Chinese warships, fighter jets and submarines are holding live-fire war games in the South China Sea, ahead of The Hague’s Permanent Court of Arbitration’s verdict on Tuesday on the South China Sea.
The South China Sea is bordered by Brunei, Cambodia, China, Indonesia, Malaysia, the Philippines Singapore, Taiwan, Thailand and Vietnam. Competing claims of territorial sovereignty over islands and smaller features in the South China Sea have been a longstanding source of tension and distrust in the region.
It is a dispute over territory and sovereignty over ocean areas, and the Paracels and the Spratlys - two island chains claimed in whole or in part by a number of countries.
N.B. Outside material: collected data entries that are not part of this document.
/-- An agent's share is full. -/
def stagingFull (s : State) (g : Nat) : Bool := (if (tenantOf g).isSome then 64 else 768) ≤ stagingUsed s g

/-- The bits of a field in a group value. -/
def fldBits (f : Fld) (v : Nat) : Nat := v / 2 ^ f.lo % 2 ^ f.w

/-- TNEN (R334): a link opened or closed; closing one empties its response queue. -/
def tnenWrite (v : Nat) (s : State) : State :=
  let s1 := s.wr F.tenTnen v
  { s1 with tn.links := s1.tn.links.map (fun p =>
      if p.1 < 4 && !bit v p.1 then (p.1, { p.2 with queue := [], due := [], out := [], frame := false }) else p) }

/-- A port's word +0x00 takes effect (R247, R251, R261): PEN cleared silences the port, and a PMODE that changes the layer of a
transceiver takes its link down. -/
def portWord (n : Nat) (was : State) (s : State) : State :=
  let s1 := if was.is (F.portPen n) && !s.is (F.portPen n) then portOff n s
    else if !was.is (F.portPen n) && s.is (F.portPen n) then portTrains n s else s
  if n < 2 ∧ s1.is (F.portSfppres n) ∧ s1.rd (F.portPmode n) ≠ was.rd (F.portPmode n) then
    (let lay := sfpLayer (s1.rd (F.portPmode n)) (s1.port n).a0
     if lay = (s1.port n).layer then s1
     else
       let s2 := linkOut n false false s1
       let s3 := s2.setPort n { s2.port n with layer := lay }
       if lay = 0 then (s3.clr (F.portSfpok n)).liveSet .sfpUnsupported n n 9 0
       else (s3.set1 (F.portSfpok n)).liveClr .sfpUnsupported n)
  else if n = 2 then eqShow s1 else s1

/-- UNLCTL (R428), its bits from the lowest up. -/
def unlctl (g w t : Nat) (s : State) : State :=
  let s1 := if bit w 0 then submit g false t s else s
  let s2 := if bit w 1 then submit g true t s1 else s1
  let s3 := if bit w 2 then chalreq t s2 else s2
  let s4 := if bit w 3 then relock s3 else s3
  let s5 := if bit w 4 && g == 0 then setpw s4 else s4
  if bit w 5 then pwclear s5 else s5

/-- A write of the gate's own buffers (R417 to R419); PWLEN is held in its range (R9, R428). -/
def gateWrite (g a w : Nat) (s : State) : State :=
  let q := s.gate g
  if a = 0x18 then s.setGate g { q with len := clampNat 8 32 (w % 64) }
  else if 0x20 ≤ a ∧ a < 0x30 then s.setGate g { q with pw := q.pw.set (a - 0x20) w }
  else s

/-- Groups with a behaviour of their own at the commit, by space and lowest address: `v` is the group's new value and `u` the bits
written; none for the other groups. -/
def commitOwn (g sp base v u t : Nat) (s : State) : Option State :=
  match sp with
  | 0 => if base = 0x212 then some (if bit u 0 && testMay s then testStart s else s) else none
  | 1 => if base = 0x210 then
      some (let s1 := putFld F.refGnsstxlen (fldBits F.refGnsstxlen v) s
            if bit u 15 then { s1 with rf.gn.txGo := true } else s1)
    else none
  | 3 =>
    if 0x20 ≤ base ∧ base < 0xA0 ∧ base % 16 = 0 then
      (let n := (base - 0x20) / 16
       let src := if takes s g (F.synSrc n) then bits v 1 1 else s.rd (F.synSrc n)
       some (ckWord n (v - v / 2 % 2 * 2 + 2 * src) t s))
    else if 0x20 ≤ base ∧ base < 0xA0 ∧ base % 16 = 1 then some (freqCommit ((base - 0x20) / 16) v s)
    else if base = 0x200 then
      (let s1 := (s.wr F.synRampMode (bits v 1 1))
       let s2 := if bit u 4 then s1.clr F.synRclamp else s1
       let s3 := if bit u 2 then { s2 with sy.load := true } else s2
       some (if bit v 0 == s3.is F.synRampen then s3 else if bit v 0 then rampEnable s3 else rampDisable s3))
    else none
  | 4 =>
    if 0x100 ≤ base ∧ base < 0x200 ∧ base % 16 ≠ 15 ∧ s.is (F.timePipArmed ((base - 0x100) / 16)) then
      some (s.set1 (F.timePipWrbusy ((base - 0x100) / 16)))
    else if 0x100 ≤ base ∧ base < 0x200 ∧ (base % 16 = 1 ∨ base % 16 = 8) ∧ 1000000000 ≤ v / 65536 % 4294967296 then
      some (s.set1 F.timeFmterr)
    else if 0x600 ≤ base ∧ base < 0x610 then some (tioConfig (base - 0x600) v s)
    else none
  | 5 =>
    if base = 5 then some (flushMask (u % 16) s)
    else if 0x1000 ≤ base ∧ base < 0x1100 then some (vlanCommit ((base - 0x1000) / 4) v s)
    else none
  | 8 =>
    if base = 0 then some (forN 4 (fun k s => if bit v k then s.wrBit F.bramAlarmok k true else alarmClear k s) s)
    else if 0x100 ≤ base ∧ base < 0x300 then
      (let c := (base - 0x100) / 16
       match (base - 0x100) % 16 with
       | 1 => some (commitPen c v s)
       | 4 => some (commitCen c v s)
       | _ => none)
    else if 0x500 ≤ base ∧ base < 0x510 then
      some ((s.wr (F.bramPw (base - 0x500)) (max 1 (v % 256))).wr (F.bramToggle (base - 0x500)) (bits v 8 1))
    else none
  | 9 => if base = 0 then
      some (let s1 := tnenWrite (v % 16) s
            if bit u 4 then s1.clr F.tenVlanerr else s1)
    else none
  | 12 =>
    if 0x100 ≤ base ∧ base < 0x480 then
      (let b := (base - 0x100) / 64
       match (base - 0x100) % 64 with
       | 1 => some { s with bus.dstage := s.bus.dstage ++ [(F.fltQuiet b, v)] }
       | 5 => some (forceBits b u ((t - s.tm.now) / unitsPerEdge) s)
       | 7 => some (ackBits b u s)
       | _ => none)
    else none
  | 13 => if 0x10 ≤ base ∧ base < 0x20 ∧ base % 8 = 0 then
      some (if bit u 15 then slotFree ((base - 0x10) / 8) s else s) else none
  | 14 =>
    if base = 1 then some (unlctl g u t s)
    else if base = 0x10 then
      some (s.setGate g { s.gate g with rsp := (List.range 6).map (fun i => (i, wordOf v 6 i)) })
    else if base = 0x18 ∨ (0x20 ≤ base ∧ base < 0x30) then some (gateWrite g base v s)
    else if base = 0x102 then some (if bit v 0 then uploadOn s else if s.is F.svcUpen then uploadEnd s else s)
    else if base = 0x103 then some (if bit u 15 then microcodeUpdate u s else s)
    else if base = 0x111 then some (if bit u 15 then floorRaise s else s)
    else none
  | 17 =>
    (let k := base / 0x1000
     match base % 0x1000 with
     | 0x102 => some (if bit u 0 then ({ s with tm.tlatch := s.tm.tlatch.set k (latchEdge s t) } : State).used
                      else if bit u 1 then { s with tm.tlatch := s.tm.tlatch.del k } else s)
     | 0x10C => some (if bit u 15 then
         (let dt := (t - s.tm.now) / unitsPerEdge
          fireChannel (k + 1) (u % 32) (dt / 2 + 1) dt s)
         else s)
     | _ => none)
  | _ => none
There are also dozens of rocky outcrops, atolls, sandbanks and reefs, such as the Scarborough Shoal. Paracels and Spratlys may have reserves of natural resources around them. There has been little detailed exploration of the area.
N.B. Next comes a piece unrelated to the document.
-- ==== Sys2Proof/Machine/Dispatch.lean ====
section
/-! DEFINITION. Every command's meaning, one arm each. -/
namespace Sys2Proof.Machine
The sea is also a major shipping route and home to fishing grounds that supply the livelihoods of people across the region. China claims by far the largest portion of territory - an area defined by the ‘nine-dash line’, which stretches hundreds of miles south and east from its most southerly province of Hainan. Beijing says its right to the area goes back centuries to when the Paracel and Spratly island chains were regarded as integral parts of the Chinese nation, and in 1947 it issued a map detailing its claims.
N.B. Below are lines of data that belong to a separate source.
/-- A WDATA read of the lowest word of a listed group that answers drives that word, holds a snapshot of the whole group where it has
several words, and returns an RC field that is alone in its group to its Reset value (heads of capture queues have their own statement); a read of a higher word while the snapshot is held
drives the snapshot's word and changes no register but HBEXTMAX and WRAP; without one it drives the live word, sets TORN and counts HBTORN.
RC_FIELD_READ clears the field in the same way. A corrected error that the access finds in Orchard is counted and recorded. -/
def Obligations.SnapshotsAndReadClears : Prop :=
  (∀ (c : Instr) (ext : BitVec 16) (dt : Dt) (s : State) (sp a : Nat) (w : WordGrp), busLive s →
    c = .wdataRead ext [] dt ∧ (s.winOf 0).space = sp ∧ (s.winOf 0).addr = a ∨
      c = .rcFieldRead (BitVec.ofNat 5 sp) (BitVec.ofNat 24 a) dt ∧ sp < 16 ∧ a < 2 ^ 24 →
    unavail s 0 sp a = none → grpAt sp a = some w → w.base = a → sp ≠ 0 →
    ¬ (sp = 4 ∧ 0x400 ≤ a ∧ a < 0x500) →
    ∃ t, exec c s = .next t ∧
      t.bus.rdata = some (BitVec.ofNat 16 (wordOf (grpVal s 0 (s.at dt.toNat) sp w) w.words 0)) ∧
      (t.winOf 0).snap = (if w.words = 1 then none else some ⟨sp, a, w.words, grpVal s 0 (s.at dt.toNat) sp w⟩) ∧
      ∀ f, w.flds = [f] → f.acc = .rc → t.rd f = f.rst % 2 ^ f.w) ∧
  (∀ (ext : BitVec 16) (dt : Dt) (s : State) (a : Nat) (w : WordGrp) (sn : Snap), busLive s →
    unavail s 0 (s.winOf 0).space a = none → (s.winOf 0).addr = a → grpAt (s.winOf 0).space a = some w → w.base < a →
    (s.winOf 0).snap = some sn → sn.sp = (s.winOf 0).space → sn.base = w.base →
    ∃ t, exec (.wdataRead ext [] dt) s = .next t ∧
      t.bus.rdata = some (BitVec.ofNat 16 (wordOf sn.value w.words (a - w.base))) ∧ (t.winOf 0).snap = some sn ∧
      ((s.winOf 0).space ≠ 14 → Keeps [F.sysHbextmax, F.dWsWrap] [.bus] s t)) ∧
  (∀ (ext : BitVec 16) (dt : Dt) (s : State) (a : Nat) (w : WordGrp), busLive s →
    unavail s 0 (s.winOf 0).space a = none → (s.winOf 0).addr = a → grpAt (s.winOf 0).space a = some w → w.base < a →
    (s.winOf 0).snap = none →
    ∃ t, exec (.wdataRead ext [] dt) s = .next t ∧ t.rd F.dWsTorn = 1 ∧
      t.rd F.sysHbtorn = min (s.rd F.sysHbtorn + 1) 65535 ∧ (t.winOf 0).snap = none) ∧
  (∀ (ext : BitVec 16) (e : EccIn) (dt : Dt) (s : State), busUp s → e.double = false → (s.winOf 0).space ≠ 12 →
    (s.winOf 0).space ≠ 15 →
    ∃ t, exec (.wdataRead ext [e] dt) s = .next t ∧ t.rd F.fabEccaddr = e.addr.toNat ∧
      t.rd F.fabEccce = min (s.rd F.fabEccce + 1) 65535 ∧ (t.frec .orchardCe).uncl = true ∧
      t.rd FC.orchardCe.cnt = min (s.rd FC.orchardCe.cnt + 1) 65535)

/-- A WDATA read that is unavailable drives 0x0000 and sets the one WSTAT flag that comes first in the order NOTREADY, DENIED, OFFDOM,
UNMAP; a WDATA write that is unavailable changes nothing but that flag, HBEXTMAX, HBBOOTWR in BOOT, WRAP and the window address. -/
def Obligations.UnavailableWindowAccesses : Prop :=
  (∀ (ext : BitVec 16) (dt : Dt) (s : State) (f : Fld), busUp s →
    (s.live = false ∧ f = F.dWsNotready) ∨ (s.live = true ∧ unavail s 0 (s.winOf 0).space (s.winOf 0).addr = some f) →
    ∃ t, exec (.wdataRead ext [] dt) s = .next t ∧ t.bus.rdata = some 0 ∧ t.rd f = 1 ∧
      Keeps [f, F.sysHbextmax, F.dWsWrap] [.bus] s t) ∧
  (∀ (w : Word) (ext : BitVec 16) (dt : Dt) (s : State) (f : Fld), busUp s →
    (s.live = false ∧ f = F.dWsNotready) ∨ (s.live = true ∧ unavail s 0 (s.winOf 0).space (s.winOf 0).addr = some f) →
    ∃ t, exec (.wdataWrite w ext dt) s = .next t ∧ t.rd f = 1 ∧
      (s.live = false → t.rd F.sysHbbootwr = min (s.rd F.sysHbbootwr + 1) 65535) ∧
      (s.live = true → t.rd F.sysHbbootwr = s.rd F.sysHbbootwr) ∧
      Keeps [f, F.sysHbextmax, F.sysHbbootwr, F.dWsWrap] [.bus] s t)

/-- A direct write to 0x30 or above changes nothing. WSPACE, WADDRH and WADDRL set their part of the host's window and discard its
snapshot; DROP discards the snapshot and the staged words uncounted, and so does WINDOW_DROP. A CMD write without the guard 0xA only counts
in HBGUARD; with the guard, while a command runs or a power-fail sequence refuses it, it only sets BUSYREJ; and otherwise it is accepted with
CODE and STATE 1 and noted for Press. A POWREQ write waits for the strobe. -/
def Obligations.DirectRegisterWrites : Prop :=
  (∀ (a : BitVec 7) (w : Word) (dt : Dt) (s : State), 0x30 ≤ a.toNat → ∃ t, exec (.registerWrite a w dt) s = .next t ∧ t = s) ∧
  (∀ (w : Word) (dt : Dt) (s : State), busLive s →
    (∃ t, exec (.registerWrite 8 w dt) s = .next t ∧
      t.winOf 0 = { s.winOf 0 with space := w.toNat % 16, snap := none } ∧ Keeps [] [.bus] s t) ∧
    (∃ t, exec (.registerWrite 9 w dt) s = .next t ∧
      t.winOf 0 = { s.winOf 0 with addr := w.toNat % 256 * 65536 + (s.winOf 0).addr % 65536, snap := none } ∧
      Keeps [] [.bus] s t) ∧
    (∃ t, exec (.registerWrite 10 w dt) s = .next t ∧
      t.winOf 0 = { s.winOf 0 with addr := (s.winOf 0).addr / 65536 * 65536 + w.toNat, snap := none } ∧ Keeps [] [.bus] s t) ∧
    (∃ t, exec (.registerWrite 12 w dt) s = .next t ∧
      t.winOf 0 = (if bit w.toNat 1 then { s.winOf 0 with ainc := bit w.toNat 0, snap := none, stg := none }
        else { s.winOf 0 with ainc := bit w.toNat 0 }) ∧ Keeps [] [.bus] s t) ∧
    (∃ t, exec (.registerWrite 0x2C w dt) s = .next t ∧
      t.bus.dstage = s.bus.dstage ++ [(F.dPowreq, w.toNat % 2 ^ 14)] ∧ Keeps [] [.bus] s t) ∧
    (∃ t, exec (.registerWrite 4 w dt) s = .next t ∧
      (w.toNat / 4096 ≠ 0xA → t.rd F.sysHbguard = min (s.rd F.sysHbguard + 1) 65535 ∧ Keeps [F.sysHbguard] [] s t) ∧
      (w.toNat / 4096 = 0xA → s.bus.cmd ≠ none ∨ s.pw.pf ≠ .none → t.rd F.dBusyrej = 1 ∧ Keeps [F.dBusyrej] [] s t) ∧
      (w.toNat / 4096 = 0xA → s.bus.cmd = none → s.pw.pf = .none →
        t.bus = { s.bus with cmd := some ⟨w.toNat % 256, w.toNat / 256 % 16, false⟩ } ∧
        t.rd F.dStatCode = w.toNat % 256 ∧ t.rd F.dStatState = 1 ∧ t.rd F.dStatErr = 0 ∧
        t.pr = { s.pr with notes := s.pr.notes ++ [(0x70, bytesBE 1 (w.toNat % 256) ++ bytesBE 1 (w.toNat / 256 % 16))] } ∧
        Keeps [F.dStatCode, F.dStatState, F.dStatErr] [.bus, .pr] s t))) ∧
  (∀ s : State, busLive s →
    ∃ t, exec .windowDrop s = .next t ∧ t.winOf 0 = { s.winOf 0 with snap := none, stg := none } ∧ Keeps [] [.bus] s t)

/-- RD# and WR# low together: BUS_PROTOCOL is recorded for the host bus and HBPROTO counts; a strobe that ends with RDY low counts in
HBABANDON; an access not done after 2.0 µs completes, a read with 0x0000, sets TMO, counts in HBTMO and records BUS_TIMEOUT, unless the
carrier's supply is low, where it is abandoned. HBEXTMAX keeps the longest extension. Nothing else changes. -/
def Obligations.HostBusAccessesGoneWrong : Prop :=
  (∀ (dt : Dt) (s : State), s.powered = true → s.domOn 13 = true →
    ∃ t, exec (.busProtocol dt) s = .next t ∧ t.rd F.sysHbproto = min (s.rd F.sysHbproto + 1) 65535 ∧
      Recorded .busProtocol 0 0 s t ∧ Keeps [F.sysHbproto, F.fltCnt 11 0] [.flt, .br, .pr] s t) ∧
  (∀ (ext : BitVec 16) (s : State), s.powered = true → s.domOn 13 = true →
    ∃ t, exec (.hostAccessAbandon ext) s = .next t ∧ t.rd F.sysHbabandon = min (s.rd F.sysHbabandon + 1) 65535 ∧
      t.rd F.sysHbextmax = max (s.rd F.sysHbextmax) ext.toNat % 65536 ∧ Keeps [F.sysHbabandon, F.sysHbextmax] [] s t) ∧
  (∀ (r : Bool) (ext : BitVec 16) (dt : Dt) (s : State), s.powered = true → s.domOn 13 = true → s.pw.auxLow = true →
    ∃ t, exec (.busTimeout r ext dt) s = .next t ∧ t.rd F.sysHbabandon = min (s.rd F.sysHbabandon + 1) 65535 ∧
      Keeps [F.sysHbabandon] [] s t) ∧
  (∀ (r : Bool) (ext : BitVec 16) (dt : Dt) (s : State), busUp s →
    ∃ t, exec (.busTimeout r ext dt) s = .next t ∧ t.rd F.dWsTmo = 1 ∧ t.rd F.sysHbtmo = min (s.rd F.sysHbtmo + 1) 65535 ∧
      t.rd F.sysHbextmax = max (s.rd F.sysHbextmax) ext.toNat % 65536 ∧
      t.bus = (if r then { s.bus with rdata := some 0 } else s.bus) ∧ Recorded .busTimeout 0 0 s t ∧
      Keeps [F.dWsTmo, F.sysHbtmo, F.sysHbextmax, F.fltCnt 11 1] [.bus, .flt, .br, .pr] s t)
It showed the two island groups falling entirely within its territory. Those claims are mirrored by Taiwan. Vietnam hotly disputes China’s historical account, saying China had never claimed sovereignty over the islands before the 1940s. Vietnam says it has actively ruled over both the Paracels and the Spratlys since the 17th Century.
The Philippines invokes its geographical proximity to the Spratly Islands as the main basis of its claim for part of the grouping. Both the Philippines and China lay claim to the Scarborough Shoal.
Malaysia and Brunei also lay claim to territory in the South China Sea that they say falls within their economic exclusion zones, as defined by UNCLOS - the United Nations Convention on the Law of the Sea. Brunei does not claim any of the disputed islands, but Malaysia claims a small number of islands in the Spratlys. (Courtesy BBC)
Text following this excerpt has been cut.